══ DATA FOR ANALYSIS ══
-- ==== Sys2Proof/Machine/Flags.lean ====
section
/-!
DEFINITION. The flag computations: the flags byte of a wire frame (spec 30_encoding.md R84), the priority flag
(44_esc_state_machine.md R232), and the outcome codes with their error class (60_exceptions.md R271).
-/
namespace Sys2Proof.Machine

/-- One flag at its bit position in byte 23. -/
def flagAt (b : Bool) (pos : Nat) : Byte := (BitVec.ofBool b).setWidth 8 <<< pos

/-- The flags byte `w[23]` that `ENC` writes (R84). -/
def flagsByte (c : Config) (f : ChannelFrame) : Byte :=
  flagAt f.ch17 c.fbCh17 ||| flagAt f.ch18 c.fbCh18 ||| flagAt f.lost c.fbLost ||| flagAt f.fs c.fbFs

/-- The frame with the four flags of a flags byte (R84): every other bit of the byte is ignored. -/
def withFlags (c : Config) (x : Byte) (ch : Vector Chan 16) : ChannelFrame :=
  ⟨ch, x.getLsbD c.fbCh17, x.getLsbD c.fbCh18, x.getLsbD c.fbLost, x.getLsbD c.fbFs⟩

/-- `ESC_PRIO` of a tick: 1 exactly when the tick changes the phase (R232). -/
def prioFlag (old new : Phase) : Bool := decide (new ≠ old)

/-- The code of a `FormatError` (R271). -/
def FormatError.code : FormatError → BitVec 8
  | .badLength _ => 0x01
  | .badStart _ => 0x02
  | .badEnd _ => 0x03

/-- The numeric code of an outcome (R271). -/
def Event.code : Event → BitVec 8
  | .formatError e => e.code
  | .dropped _ => 0x10
  | .decodeFail _ => 0x11
  | .badLength _ => 0x20
  | .invalidCrc8 _ _ => 0x21
  | .frameLength _ _ => 0x22
  | .none => 0x40
  | .frame _ => 0x41
  | .skipped _ => 0x42
  | .ignored _ => 0x43
  | .record _ => 0x44
  | .tick _ _ => 0x45
  | .wire _ => 0x46
  | .decoded _ => 0x47

/-- The error outcomes: codes 0x01 to 0x3F (R271). -/
def Event.isError (e : Event) : Bool := decide (1 ≤ e.code.toNat ∧ e.code.toNat ≤ 0x3F)

end Sys2Proof.Machine
end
═══
EXERCISE DIRECTIONS>
Restate the records above verbatim up to and including the line containing "e => e.code".

TASK SOLUTION>
-- ==== Sys2Proof/Machine/Flags.lean ====
section
/-!
DEFINITION. The flag computations: the flags byte of a wire frame (spec 30_encoding.md R84), the priority flag
(44_esc_state_machine.md R232), and the outcome codes with their error class (60_exceptions.md R271).
-/
namespace Sys2Proof.Machine

/-- One flag at its bit position in byte 23. -/
def flagAt (b : Bool) (pos : Nat) : Byte := (BitVec.ofBool b).setWidth 8 <<< pos

/-- The flags byte `w[23]` that `ENC` writes (R84). -/
def flagsByte (c : Config) (f : ChannelFrame) : Byte :=
  flagAt f.ch17 c.fbCh17 ||| flagAt f.ch18 c.fbCh18 ||| flagAt f.lost c.fbLost ||| flagAt f.fs c.fbFs

/-- The frame with the four flags of a flags byte (R84): every other bit of the byte is ignored. -/
def withFlags (c : Config) (x : Byte) (ch : Vector Chan 16) : ChannelFrame :=
  ⟨ch, x.getLsbD c.fbCh17, x.getLsbD c.fbCh18, x.getLsbD c.fbLost, x.getLsbD c.fbFs⟩

/-- `ESC_PRIO` of a tick: 1 exactly when the tick changes the phase (R232). -/
def prioFlag (old new : Phase) : Bool := decide (new ≠ old)

/-- The code of a `FormatError` (R271). -/
def FormatError.code : FormatError → BitVec 8
  | .badLength _ => 0x01
  | .badStart _ => 0x02
  | .badEnd _ => 0x03

/-- The numeric code of an outcome (R271). -/
def Event.code : Event → BitVec 8
  | .formatError e => e.code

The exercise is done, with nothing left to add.